Problem: Look through the data below for the string "Laws", and copy every line where it turns up.

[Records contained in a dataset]

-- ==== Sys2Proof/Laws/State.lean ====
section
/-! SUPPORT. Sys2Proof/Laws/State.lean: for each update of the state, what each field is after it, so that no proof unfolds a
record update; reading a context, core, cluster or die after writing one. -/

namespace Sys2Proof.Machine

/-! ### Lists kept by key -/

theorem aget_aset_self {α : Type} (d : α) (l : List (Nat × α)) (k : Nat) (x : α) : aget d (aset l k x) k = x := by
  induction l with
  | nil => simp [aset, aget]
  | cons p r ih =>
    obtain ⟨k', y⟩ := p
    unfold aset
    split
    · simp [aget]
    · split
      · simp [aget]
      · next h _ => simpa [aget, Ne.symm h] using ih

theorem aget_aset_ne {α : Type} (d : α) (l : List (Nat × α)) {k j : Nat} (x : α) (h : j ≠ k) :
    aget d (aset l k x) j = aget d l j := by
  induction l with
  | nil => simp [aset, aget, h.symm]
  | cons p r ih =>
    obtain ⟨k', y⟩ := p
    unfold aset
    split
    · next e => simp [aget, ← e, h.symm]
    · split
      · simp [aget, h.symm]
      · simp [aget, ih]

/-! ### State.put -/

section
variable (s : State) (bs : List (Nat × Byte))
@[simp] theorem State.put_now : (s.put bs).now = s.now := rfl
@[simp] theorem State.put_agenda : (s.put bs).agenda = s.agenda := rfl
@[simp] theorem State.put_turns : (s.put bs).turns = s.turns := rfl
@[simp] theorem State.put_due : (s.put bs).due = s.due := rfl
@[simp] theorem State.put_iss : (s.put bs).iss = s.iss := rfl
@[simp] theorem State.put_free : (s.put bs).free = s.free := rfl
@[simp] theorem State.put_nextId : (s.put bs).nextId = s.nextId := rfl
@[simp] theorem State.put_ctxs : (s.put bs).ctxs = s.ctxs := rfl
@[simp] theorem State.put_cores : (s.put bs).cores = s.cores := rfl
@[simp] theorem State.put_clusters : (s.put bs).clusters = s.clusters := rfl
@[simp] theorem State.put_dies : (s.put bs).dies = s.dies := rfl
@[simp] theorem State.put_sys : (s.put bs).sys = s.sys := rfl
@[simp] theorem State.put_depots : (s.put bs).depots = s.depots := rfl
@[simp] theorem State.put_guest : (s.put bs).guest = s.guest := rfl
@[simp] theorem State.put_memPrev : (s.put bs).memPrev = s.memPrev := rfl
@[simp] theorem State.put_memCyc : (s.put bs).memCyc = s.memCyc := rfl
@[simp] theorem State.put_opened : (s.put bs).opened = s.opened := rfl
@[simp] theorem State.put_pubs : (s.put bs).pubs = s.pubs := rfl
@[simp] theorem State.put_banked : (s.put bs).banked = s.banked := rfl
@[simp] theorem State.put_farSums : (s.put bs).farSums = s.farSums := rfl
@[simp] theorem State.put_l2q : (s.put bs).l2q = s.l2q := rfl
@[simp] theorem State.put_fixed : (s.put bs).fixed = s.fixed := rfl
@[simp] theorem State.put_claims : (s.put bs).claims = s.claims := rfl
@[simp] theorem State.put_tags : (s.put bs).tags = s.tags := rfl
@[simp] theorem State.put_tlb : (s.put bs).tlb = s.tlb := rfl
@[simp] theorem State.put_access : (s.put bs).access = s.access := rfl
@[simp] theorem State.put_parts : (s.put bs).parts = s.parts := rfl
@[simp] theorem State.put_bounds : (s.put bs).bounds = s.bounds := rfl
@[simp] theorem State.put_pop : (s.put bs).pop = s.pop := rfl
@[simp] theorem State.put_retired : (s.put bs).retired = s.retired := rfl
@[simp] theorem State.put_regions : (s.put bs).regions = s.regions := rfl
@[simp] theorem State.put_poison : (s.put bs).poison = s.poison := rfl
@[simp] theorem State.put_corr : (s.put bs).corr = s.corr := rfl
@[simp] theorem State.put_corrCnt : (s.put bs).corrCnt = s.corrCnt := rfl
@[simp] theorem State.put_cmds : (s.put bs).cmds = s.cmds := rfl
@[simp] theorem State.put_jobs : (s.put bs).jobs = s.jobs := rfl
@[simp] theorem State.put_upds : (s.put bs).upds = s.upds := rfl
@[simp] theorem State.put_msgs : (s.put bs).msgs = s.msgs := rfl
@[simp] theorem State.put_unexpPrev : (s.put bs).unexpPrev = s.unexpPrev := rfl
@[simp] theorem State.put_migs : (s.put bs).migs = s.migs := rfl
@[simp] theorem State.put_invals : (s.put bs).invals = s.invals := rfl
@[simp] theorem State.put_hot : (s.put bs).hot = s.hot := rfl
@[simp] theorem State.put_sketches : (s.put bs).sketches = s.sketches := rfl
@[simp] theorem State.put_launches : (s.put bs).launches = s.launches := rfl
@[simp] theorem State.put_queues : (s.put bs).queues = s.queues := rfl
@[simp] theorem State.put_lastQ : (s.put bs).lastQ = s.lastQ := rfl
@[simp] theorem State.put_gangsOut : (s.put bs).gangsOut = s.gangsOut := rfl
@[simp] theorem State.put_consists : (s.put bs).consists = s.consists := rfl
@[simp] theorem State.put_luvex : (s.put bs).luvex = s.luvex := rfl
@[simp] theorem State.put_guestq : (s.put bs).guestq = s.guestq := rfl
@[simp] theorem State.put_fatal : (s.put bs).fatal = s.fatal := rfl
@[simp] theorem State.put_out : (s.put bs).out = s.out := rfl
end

Reply to the exercise:
-- ==== Sys2Proof/Laws/State.lean ====
/-! SUPPORT. Sys2Proof/Laws/State.lean: for each update of the state, what each field is after it, so that no proof unfolds a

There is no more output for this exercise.